# ADA Factory? (pics).



## larcat (Jul 27, 2011)

Some poking around on the internet heavily points to this being the OEM for ADA tanks.

Somewhat interesting pictorial of the process, the conditions in their factory, etc.

http://yiding-fish.com/index.php3?file=detail.php3&kdir=3825828&nowdir=3825828&id=1304291&detail=1

Anybody know how to get their tanks in the US?


----------



## yikesjason (Jul 2, 2008)

That could be the ADA factory. It might also be Mr. Aqua/GreenLeaf since I am sure they are the same. I wouldn't expect the factory conditions to be any better than that. It doesn't look too bad for China. 

You can order ADA tanks here at Aqua Forest Aquarium.
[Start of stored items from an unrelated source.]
/-- V103: HI keeps its value. -/
theorem test_mtlo :
    after 0x00200013 { withRegs [(1, 0xDEADBEEF)] with hi := 0xCAFEBABE, lo := 0x12345678 }
      (hiLoIs 0xCAFEBABE 0xDEADBEEF) = true := by
  decide +kernel

/-- V111. -/
theorem test_sll :
    after 0x00021840 (withRegs [(2, 0x80000001)]) (gprIs 3 2) = true := by
  decide +kernel

/-- V112. -/
theorem test_sll_31 :
    after 0x00021FC0 (withRegs [(2, 1)]) (gprIs 3 0x80000000) = true := by
  decide +kernel

/-- V118. -/
theorem test_srl :
    after 0x00021902 (withRegs [(2, 0x12345678)]) (gprIs 3 0x01234567) = true := by
  decide +kernel

/-- V117. -/
theorem test_srl_31 :
    after 0x00021FC2 (withRegs [(2, 0x80000000)]) (gprIs 3 1) = true := by
  decide +kernel

/-- V121. -/
theorem test_sra :
    after 0x00021843 (withRegs [(2, 0x80000001)]) (gprIs 3 0xC0000000) = true := by
  decide +kernel

/-- V123. -/
theorem test_sra_positive :
    after 0x00021FC3 (withRegs [(2, 0x7FFFFFFF)]) (gprIs 3 0) = true := by
  decide +kernel

/-- V134: bits 4..0 of the amount. -/
theorem test_sllv :
    after 0x00221804 (withRegs [(2, 0x12345678), (1, 0xFFFFFFE8)]) (gprIs 3 0x34567800) = true := by
  decide +kernel

/-- V137. -/
theorem test_srlv :
    after 0x00221806 (withRegs [(2, 0x80000000), (1, 0x21)]) (gprIs 3 0x40000000) = true := by
  decide +kernel

/-- V142. -/
theorem test_srav :
    after 0x00221807 (withRegs [(2, 0x7FFFFFFF), (1, 0x8004)]) (gprIs 3 0x07FFFFFF) = true := by
  decide +kernel

/-- V141. -/
theorem test_srav_32 :
    after 0x00221807 (withRegs [(2, 0x80000000), (1, 0x20)]) (gprIs 3 0x80000000) = true := by
  decide +kernel

/-- V152: a tie goes to the even. -/
theorem test_addS_tie :
    after 0x46041180 (withFloats [(2, 0x4B800000), (4, 0x3F800000)]) (fprIs 6 0x4B800000) = true := by
  decide +kernel

/-- V153. -/
theorem test_addS :
    after 0x46041180 (withFloats [(2, 0x4B800000), (4, 0x40400000)]) (fprIs 6 0x4B800002) = true := by
  decide +kernel

/-- V154. -/
theorem test_subS :
    after 0x46041181 (withFloats [(2, 0x3FC00000), (4, 0x40100000)]) (fprIs 6 0xBF400000) = true := by
  decide +kernel

/-- V155. -/
theorem test_subS_zero :
    after 0x46041181 (withFloats [(2, 0), (4, 0x3F800000)]) (fprIs 6 0xBF800000) = true := by
  decide +kernel

/-- V156. -/
theorem test_mulS :
    after 0x46041182 (withFloats [(2, 0x3FC00000), (4, 0xC0000000)]) (fprIs 6 0xC0400000) = true := by
  decide +kernel

/-- V158. -/
theorem test_mulS_rounds :
    after 0x46041182 (withFloats [(2, 0x3DCCCCCD), (4, 0x41200000)]) (fprIs 6 0x3F800000) = true := by
  decide +kernel

/-- V160. -/
theorem test_divS :
    after 0x46041183 (withFloats [(2, 0x3F800000), (4, 0x40400000)]) (fprIs 6 0x3EAAAAAB) = true := by
  decide +kernel

/-- V162. -/
theorem test_divS_by_zero :
    after 0x46041183 (withFloats [(2, 0x3F800000), (4, 0)]) (fprIs 6 0x7F800000) = true := by
  decide +kernel

/-- V179: a tie, up to the even. -/
theorem test_cvtSW :
    after 0x468011A0 (withFloats [(2, 0x02000006), (4, 0)]) (fprIs 6 0x4C000002) = true := by
  decide +kernel

/-- V175. -/
theorem test_cvtSW_min :
    after 0x468011A0 (withFloats [(2, 0x80000000), (4, 0)]) (fprIs 6 0xCF000000) = true := by
  decide +kernel

/-- V189: -2.5. -/
theorem test_cvtWS :
    after 0x460011A4 (withFloats [(2, 0xC0200000), (4, 0)]) (fprIs 6 0xFFFFFFFE) = true := by
  decide +kernel

/-- V185. -/
theorem test_cvtWS_largest :
    after 0x460011A4 (withFloats [(2, 0x4EFFFFFF), (4, 0)]) (fprIs 6 0x7FFFFF80) = true := by
  decide +kernel

/-- V200. -/
theorem test_lwc1 :
    after 0xC4860008 ((withRegs [(4, 0x1000)]).storeWord 0x1008 0x3FC00000) (fprIs 6 0x3FC00000) = true := by
  decide +kernel

/-- V207. -/
theorem test_lwc1_unusable_before_address :
    after 0xC4860008 { withRegs [(4, 0x1001)] with status := 0, badVAddr := 9 }
      (fun t => trappedWith 11 t && t.cause.ce == 1 && t.badVAddr == 9) = true := by
  decide +kernel

/-- V201. -/
theorem test_swc1 :
    after 0xE4860008 ((withRegs [(4, 0x1000)]).writeFReg 6 0xC0200000)
      (bytesAre 0x1008 [0xC0, 0x20, 0x00, 0x00]) = true := by
  decide +kernel

/-- V210. -/
theorem test_bltz_taken :
    after 0x04200003 (withRegs [(1, 0x80000000)]) (fun t => t.pc == 0x00400010) = true := by
  decide +kernel

/-- V210. -/
theorem test_bltz_not_taken :
    after 0x04200003 (withRegs [(1, 0)]) (fun t => t.pc == 0x00400004) = true := by
  decide +kernel

/-- V211. -/
theorem test_bgez_taken :
    after 0x04210003 (withRegs [(1, 0)]) (fun t => t.pc == 0x00400010) = true := by
  decide +kernel

/-- V211. -/
theorem test_bgez_not_taken :
    after 0x04210003 (withRegs [(1, 0xFFFFFFFF)]) (fun t => t.pc == 0x00400004) = true := by
  decide +kernel

/-- V212. -/
theorem test_blez_taken :
    after 0x18200003 (withRegs [(1, 0)]) (fun t => t.pc == 0x00400010) = true := by
  decide +kernel

/-- V212. -/
theorem test_blez_not_taken :
    after 0x18200003 (withRegs [(1, 1)]) (fun t => t.pc == 0x00400004) = true := by
  decide +kernel

/-- V213. -/
theorem test_bgtz_taken :
    after 0x1C200003 (withRegs [(1, 0x7FFFFFFF)]) (fun t => t.pc == 0x00400010) = true := by
  decide +kernel

/-- V213. -/
theorem test_bgtz_not_taken :
    after 0x1C200003 (withRegs [(1, 0x80000000)]) (fun t => t.pc == 0x00400004) = true := by
  decide +kernel

/-- V224. -/
theorem test_beq_farthest_back :
    after 0x10228000 (withRegs [(1, 7), (2, 7)]) (fun t => t.pc == 0x003E0004) = true := by
  decide +kernel

/-- V216. -/
theorem test_beq_not_taken :
    after 0x1022FFFC (withRegs [(1, 0), (2, 0x80000000)]) (fun t => t.pc == 0x00400004) = true := by
  decide +kernel

/-- V220. -/
theorem test_bne_taken :
    after 0x1422FFFC (withRegs [(1, 0), (2, 0x80000000)]) (fun t => t.pc == 0x003FFFF4) = true := by
  decide +kernel

/-- V218. -/
theorem test_bne_not_taken :
    after 0x1422FFFC (withRegs [(1, 5), (2, 5)]) (fun t => t.pc == 0x00400004) = true := by
  decide +kernel

/-- V235. -/
theorem test_slt :
    after 0x0022182A (withRegs [(1, 0x80000000), (2, 0x7FFFFFFF)]) (gprIs 3 1) = true := by
  decide +kernel

/-- V243. -/
theorem test_slti :
    after 0x28228000 (withRegs [(1, 0xFFFF7FFF)]) (gprIs 2 1) = true := by
  decide +kernel

/-- V240. -/
theorem test_slti_not_less :
    after 0x2822FFFF (withRegs [(1, 0)]) (gprIs 2 0) = true := by
  decide +kernel

/-- V246. -/
theorem test_j :
    after 0x0BFFFFFF { launch with pc := 0x90000000 } (fun t => t.pc == 0x9FFFFFFC) = true := by
  decide +kernel

/-- V247: the region is that of the jump itself. -/
theorem test_j_region :
    after 0x08000000 { launch with pc := 0x0FFFFFFC } (fun t => t.pc == 0) = true := by
  decide +kernel

/-- V251: nothing is masked. -/
theorem test_jr :
    after 0x00200008 (withRegs [(1, 0x00400102)]) (fun t => t.pc == 0x00400102) = true := by
  decide +kernel

/-- V249. -/
theorem test_jal :
    after 0x0C100000 { launch with pc := 0x0040FFFC }
      (fun t => t.pc == 0x00400000 && t.readReg 31 == 0x00410000) = true := by
  decide +kernel

/-- V252. -/
theorem test_jalr :
    after 0x00202809 (withRegs [(1, 0x00400200)])
      (fun t => t.pc == 0x00400200 && t.readReg 5 == 0x00400004) = true := by
  decide +kernel

/-- V254. -/
theorem test_jalr_discarded_link :
    after 0x00200009 (withRegs [(1, 0x00400200)]) (fun t => t.pc == 0x00400200 && t.readReg 0 == 0) = true := by
  decide +kernel

/-- V260. -/
theorem test_syscall :
    after 0x0000000C (withStatus 0x2000FF17) (fun t => trappedWith 8 t && t.status == 0x2000FF1C) = true := by
  decide +kernel

/-- V262: the old pair is lost. -/
theorem test_syscall_deep :
    after 0x0000000C (withStatus 0x3000003F) (fun t => t.status == 0x3000003C) = true := by
  decide +kernel

/-- V264. -/
theorem test_break :
    after 0x03FFF7CD (withStatus 3) (fun t => trappedWith 9 t && t.status == 0xC) = true := by
  decide +kernel

/-- V266. -/
theorem test_rfe :
    after 0x42000010 (withStatus 0x2000FF2C) (fun t => t.status == 0x2000FF2B && t.pc == 0x00400004) = true := by
  decide +kernel

/-- V269. -/
theorem test_rfe_unusable :
    after 0x42000010 (withStatus 2) (fun t => trappedWith 11 t && t.cause.ce == 0 && t.status == 8) = true := by
  decide +kernel

/-- V272: `IP[7:0]` as `mfc0` reads them from Cause, the lines `100001` above the requests `10`, whatever the draws. -/
theorem test_causeWord_shows_requests :
    ({ launch with cause := ⟨12, 2, 1, 0⟩, irq := 0x21 } : State).causeWord.extractLsb' 8 8 = 0x86 := by
  apply BitVec.eq_of_getLsbD_eq
  intro i hi
  simp only [State.causeWord, BitVec.getLsbD_extractLsb', BitVec.getLsbD_append]
  interval_cases i <;> simp

/-- V270. -/
theorem test_mfc0 :
    after 0x40057000 { launch with epc := 0x00400123 } (gprIs 5 0x00400123) = true := by
  decide +kernel

/-- V275. -/
theorem test_mtc0_status :
    after 0x40856000 (withRegs [(5, 0x3000FF01)]) (fun t => t.status == 0x3000FF01) = true := by
  decide +kernel

/-- V276. -/
theorem test_mtc0_cause :
    after 0x40856800 { withRegs [(5, 0xFFFFFFFF)] with cause := ⟨12, 0, 1, 0⟩ }
      (fun t => t.cause == ⟨12, 3, 1, 0⟩) = true := by
  decide +kernel

/-- V204. -/
theorem test_mfc1 :
    after 0x44053000 (withFloats [(6, 0x40490FDB)]) (gprIs 5 0x40490FDB) = true := by
  decide +kernel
There are also several other retailers across the US.


----------



## Jeff5614 (Dec 29, 2005)

larcat said:


> Some poking around on the internet heavily points to this being the OEM for ADA tanks.
> 
> Somewhat interesting pictorial of the process, the conditions in their factory, etc.
> 
> ...


What points to this being the manufacturer for the tanks?


----------



## larcat (Jul 27, 2011)

Jeff5614 said:


> What points to this being the manufacturer for the tanks?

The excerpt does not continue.